◆ Exercise requirements
If a line in the data has the string "simp", please show it.

Stored data entries
* * * *

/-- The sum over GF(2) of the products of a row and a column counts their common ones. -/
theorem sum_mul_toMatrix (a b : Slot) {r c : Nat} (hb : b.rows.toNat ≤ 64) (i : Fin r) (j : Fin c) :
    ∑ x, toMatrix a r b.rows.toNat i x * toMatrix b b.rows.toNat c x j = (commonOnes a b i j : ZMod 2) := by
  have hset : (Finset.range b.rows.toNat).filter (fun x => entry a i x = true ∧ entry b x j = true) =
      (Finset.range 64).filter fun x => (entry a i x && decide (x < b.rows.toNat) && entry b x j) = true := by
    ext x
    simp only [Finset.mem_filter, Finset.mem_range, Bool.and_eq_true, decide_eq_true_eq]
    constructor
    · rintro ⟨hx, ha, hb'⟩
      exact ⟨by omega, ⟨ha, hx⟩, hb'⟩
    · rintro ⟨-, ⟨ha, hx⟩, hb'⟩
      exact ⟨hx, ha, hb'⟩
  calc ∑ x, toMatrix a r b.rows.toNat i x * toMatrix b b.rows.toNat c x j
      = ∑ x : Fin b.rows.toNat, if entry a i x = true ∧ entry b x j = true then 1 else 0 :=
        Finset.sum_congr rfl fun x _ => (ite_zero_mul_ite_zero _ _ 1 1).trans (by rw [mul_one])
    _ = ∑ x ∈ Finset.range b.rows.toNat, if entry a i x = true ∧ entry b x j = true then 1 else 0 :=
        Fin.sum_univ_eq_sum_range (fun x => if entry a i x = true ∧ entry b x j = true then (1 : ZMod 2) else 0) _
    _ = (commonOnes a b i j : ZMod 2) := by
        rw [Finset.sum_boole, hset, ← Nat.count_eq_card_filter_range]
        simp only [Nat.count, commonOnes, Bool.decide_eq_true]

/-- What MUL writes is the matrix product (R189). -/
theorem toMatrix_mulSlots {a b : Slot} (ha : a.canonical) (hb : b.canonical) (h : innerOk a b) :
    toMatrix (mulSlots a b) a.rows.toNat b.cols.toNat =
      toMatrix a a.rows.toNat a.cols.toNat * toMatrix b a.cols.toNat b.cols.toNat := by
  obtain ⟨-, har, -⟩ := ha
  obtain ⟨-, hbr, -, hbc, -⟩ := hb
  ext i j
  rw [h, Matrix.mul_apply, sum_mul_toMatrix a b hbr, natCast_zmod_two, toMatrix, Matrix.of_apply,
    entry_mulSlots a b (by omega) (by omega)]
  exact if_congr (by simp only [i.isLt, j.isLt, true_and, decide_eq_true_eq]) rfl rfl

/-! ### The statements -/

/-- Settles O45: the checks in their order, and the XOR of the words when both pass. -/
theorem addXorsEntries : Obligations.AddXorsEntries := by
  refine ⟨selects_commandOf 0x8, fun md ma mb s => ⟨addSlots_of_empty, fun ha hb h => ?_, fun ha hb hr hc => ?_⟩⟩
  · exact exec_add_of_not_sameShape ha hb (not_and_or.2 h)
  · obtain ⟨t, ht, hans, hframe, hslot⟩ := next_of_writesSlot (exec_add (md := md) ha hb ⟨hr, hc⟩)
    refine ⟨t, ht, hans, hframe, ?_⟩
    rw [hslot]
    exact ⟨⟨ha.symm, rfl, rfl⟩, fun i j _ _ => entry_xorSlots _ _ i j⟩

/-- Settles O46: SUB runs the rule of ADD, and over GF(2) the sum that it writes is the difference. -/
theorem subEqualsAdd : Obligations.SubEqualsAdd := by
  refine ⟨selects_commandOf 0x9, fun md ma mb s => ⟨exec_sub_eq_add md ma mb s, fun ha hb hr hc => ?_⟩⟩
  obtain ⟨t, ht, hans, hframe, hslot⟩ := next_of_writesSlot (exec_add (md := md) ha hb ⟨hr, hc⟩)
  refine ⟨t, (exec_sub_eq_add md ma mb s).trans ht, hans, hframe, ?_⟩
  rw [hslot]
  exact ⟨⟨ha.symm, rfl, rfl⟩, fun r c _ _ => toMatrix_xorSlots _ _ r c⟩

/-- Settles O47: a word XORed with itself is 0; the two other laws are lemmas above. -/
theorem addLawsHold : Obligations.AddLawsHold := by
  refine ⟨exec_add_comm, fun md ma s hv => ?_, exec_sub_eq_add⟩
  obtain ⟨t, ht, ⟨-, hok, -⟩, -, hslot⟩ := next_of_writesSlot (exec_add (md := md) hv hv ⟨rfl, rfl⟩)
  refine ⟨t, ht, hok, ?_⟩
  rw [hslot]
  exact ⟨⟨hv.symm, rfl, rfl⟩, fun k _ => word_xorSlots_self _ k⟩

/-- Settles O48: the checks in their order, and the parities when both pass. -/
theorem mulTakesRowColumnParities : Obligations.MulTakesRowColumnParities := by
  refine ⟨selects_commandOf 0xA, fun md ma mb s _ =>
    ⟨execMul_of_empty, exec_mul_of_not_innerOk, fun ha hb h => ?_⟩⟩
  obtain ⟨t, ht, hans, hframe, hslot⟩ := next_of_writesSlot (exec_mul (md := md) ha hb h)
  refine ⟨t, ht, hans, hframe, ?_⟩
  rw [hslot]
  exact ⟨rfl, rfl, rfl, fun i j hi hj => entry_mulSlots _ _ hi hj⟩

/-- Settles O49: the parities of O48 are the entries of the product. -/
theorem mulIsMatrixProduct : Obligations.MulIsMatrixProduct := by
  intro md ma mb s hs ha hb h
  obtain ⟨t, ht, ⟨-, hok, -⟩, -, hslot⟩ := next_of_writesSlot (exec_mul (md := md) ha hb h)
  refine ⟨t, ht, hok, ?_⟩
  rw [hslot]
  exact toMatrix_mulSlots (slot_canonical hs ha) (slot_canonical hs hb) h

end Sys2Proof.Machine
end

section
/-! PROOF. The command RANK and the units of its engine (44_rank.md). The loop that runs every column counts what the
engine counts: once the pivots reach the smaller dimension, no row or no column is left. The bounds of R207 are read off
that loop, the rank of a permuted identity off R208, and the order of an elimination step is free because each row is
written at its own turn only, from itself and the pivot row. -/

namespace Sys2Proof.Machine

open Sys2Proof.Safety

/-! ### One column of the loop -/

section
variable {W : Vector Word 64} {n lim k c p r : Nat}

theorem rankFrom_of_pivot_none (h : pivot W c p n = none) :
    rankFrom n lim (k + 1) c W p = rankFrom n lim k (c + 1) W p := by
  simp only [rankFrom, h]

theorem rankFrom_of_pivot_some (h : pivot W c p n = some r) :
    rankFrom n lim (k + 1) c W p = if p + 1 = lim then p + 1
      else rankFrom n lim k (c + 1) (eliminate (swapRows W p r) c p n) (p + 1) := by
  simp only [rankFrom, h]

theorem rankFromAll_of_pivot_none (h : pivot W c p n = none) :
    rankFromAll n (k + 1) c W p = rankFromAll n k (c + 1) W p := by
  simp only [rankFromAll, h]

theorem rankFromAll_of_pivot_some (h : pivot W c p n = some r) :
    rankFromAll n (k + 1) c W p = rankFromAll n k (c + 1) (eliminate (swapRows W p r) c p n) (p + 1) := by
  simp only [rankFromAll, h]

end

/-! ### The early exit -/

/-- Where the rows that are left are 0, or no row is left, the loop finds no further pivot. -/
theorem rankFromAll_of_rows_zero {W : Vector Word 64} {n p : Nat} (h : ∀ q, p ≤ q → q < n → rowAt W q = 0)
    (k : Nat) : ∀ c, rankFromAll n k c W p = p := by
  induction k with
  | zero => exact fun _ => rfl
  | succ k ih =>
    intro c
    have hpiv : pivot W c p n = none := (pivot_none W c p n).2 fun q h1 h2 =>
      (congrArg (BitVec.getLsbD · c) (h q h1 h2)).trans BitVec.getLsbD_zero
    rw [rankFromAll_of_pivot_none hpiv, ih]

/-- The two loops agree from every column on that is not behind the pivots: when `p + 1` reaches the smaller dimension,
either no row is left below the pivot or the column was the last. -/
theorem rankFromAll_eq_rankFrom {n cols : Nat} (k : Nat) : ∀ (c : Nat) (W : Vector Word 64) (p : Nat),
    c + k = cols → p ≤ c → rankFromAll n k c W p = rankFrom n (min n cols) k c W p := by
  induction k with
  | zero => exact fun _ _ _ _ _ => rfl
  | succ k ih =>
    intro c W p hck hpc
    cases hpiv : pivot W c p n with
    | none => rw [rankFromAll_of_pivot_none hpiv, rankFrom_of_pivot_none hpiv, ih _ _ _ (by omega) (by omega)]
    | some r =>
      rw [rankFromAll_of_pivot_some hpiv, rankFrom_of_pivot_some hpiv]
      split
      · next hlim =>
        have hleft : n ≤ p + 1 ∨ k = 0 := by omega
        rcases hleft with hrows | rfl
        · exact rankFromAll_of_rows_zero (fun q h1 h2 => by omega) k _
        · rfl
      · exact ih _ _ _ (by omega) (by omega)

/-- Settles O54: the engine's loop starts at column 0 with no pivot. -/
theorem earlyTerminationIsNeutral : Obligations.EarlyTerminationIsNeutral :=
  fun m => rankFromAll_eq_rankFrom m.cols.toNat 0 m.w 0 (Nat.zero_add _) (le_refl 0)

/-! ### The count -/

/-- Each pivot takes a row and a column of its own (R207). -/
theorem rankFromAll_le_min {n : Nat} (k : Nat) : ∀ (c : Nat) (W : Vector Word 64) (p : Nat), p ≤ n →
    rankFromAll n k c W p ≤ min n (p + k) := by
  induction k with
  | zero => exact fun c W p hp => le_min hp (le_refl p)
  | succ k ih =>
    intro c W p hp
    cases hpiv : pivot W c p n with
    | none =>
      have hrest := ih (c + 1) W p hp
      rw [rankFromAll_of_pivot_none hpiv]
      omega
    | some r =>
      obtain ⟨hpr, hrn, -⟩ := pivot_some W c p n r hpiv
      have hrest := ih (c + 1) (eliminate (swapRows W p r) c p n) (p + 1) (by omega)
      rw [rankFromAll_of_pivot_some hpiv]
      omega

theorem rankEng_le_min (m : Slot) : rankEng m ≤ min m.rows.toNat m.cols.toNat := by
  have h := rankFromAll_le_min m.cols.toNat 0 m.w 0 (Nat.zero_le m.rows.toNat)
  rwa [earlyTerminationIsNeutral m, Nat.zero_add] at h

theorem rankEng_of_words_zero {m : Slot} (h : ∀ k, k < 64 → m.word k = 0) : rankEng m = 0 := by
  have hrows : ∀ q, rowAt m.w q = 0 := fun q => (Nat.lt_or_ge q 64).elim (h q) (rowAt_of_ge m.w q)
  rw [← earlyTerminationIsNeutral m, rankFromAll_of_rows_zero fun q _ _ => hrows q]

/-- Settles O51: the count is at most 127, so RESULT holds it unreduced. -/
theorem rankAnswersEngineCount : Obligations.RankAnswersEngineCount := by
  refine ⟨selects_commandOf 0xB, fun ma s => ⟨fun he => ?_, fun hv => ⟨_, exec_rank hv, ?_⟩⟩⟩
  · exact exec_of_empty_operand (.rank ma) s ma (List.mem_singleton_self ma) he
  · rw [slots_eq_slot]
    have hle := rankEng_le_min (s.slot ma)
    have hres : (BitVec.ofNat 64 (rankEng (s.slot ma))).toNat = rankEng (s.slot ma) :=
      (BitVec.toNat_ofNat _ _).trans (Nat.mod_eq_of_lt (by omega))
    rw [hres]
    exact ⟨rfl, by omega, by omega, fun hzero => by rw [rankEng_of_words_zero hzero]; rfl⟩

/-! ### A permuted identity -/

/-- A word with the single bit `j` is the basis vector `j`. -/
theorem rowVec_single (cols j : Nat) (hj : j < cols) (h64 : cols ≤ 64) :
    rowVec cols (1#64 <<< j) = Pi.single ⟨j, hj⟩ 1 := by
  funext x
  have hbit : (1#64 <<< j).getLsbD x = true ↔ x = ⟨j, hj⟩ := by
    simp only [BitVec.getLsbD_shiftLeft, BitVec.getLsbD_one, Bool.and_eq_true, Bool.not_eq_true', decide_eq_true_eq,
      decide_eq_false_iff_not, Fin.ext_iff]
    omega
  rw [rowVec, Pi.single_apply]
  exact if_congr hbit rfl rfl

* * * *

◆ Solution to the problem
    simp only [Finset.mem_filter, Finset.mem_range, Bool.and_eq_true, decide_eq_true_eq]
        simp only [Nat.count, commonOnes, Bool.decide_eq_true]
  exact if_congr (by simp only [i.isLt, j.isLt, true_and, decide_eq_true_eq]) rfl rfl
  simp only [rankFrom, h]
  simp only [rankFrom, h]
  simp only [rankFromAll, h]
  simp only [rankFromAll, h]
    simp only [BitVec.getLsbD_shiftLeft, BitVec.getLsbD_one, Bool.and_eq_true, Bool.not_eq_true', decide_eq_true_eq,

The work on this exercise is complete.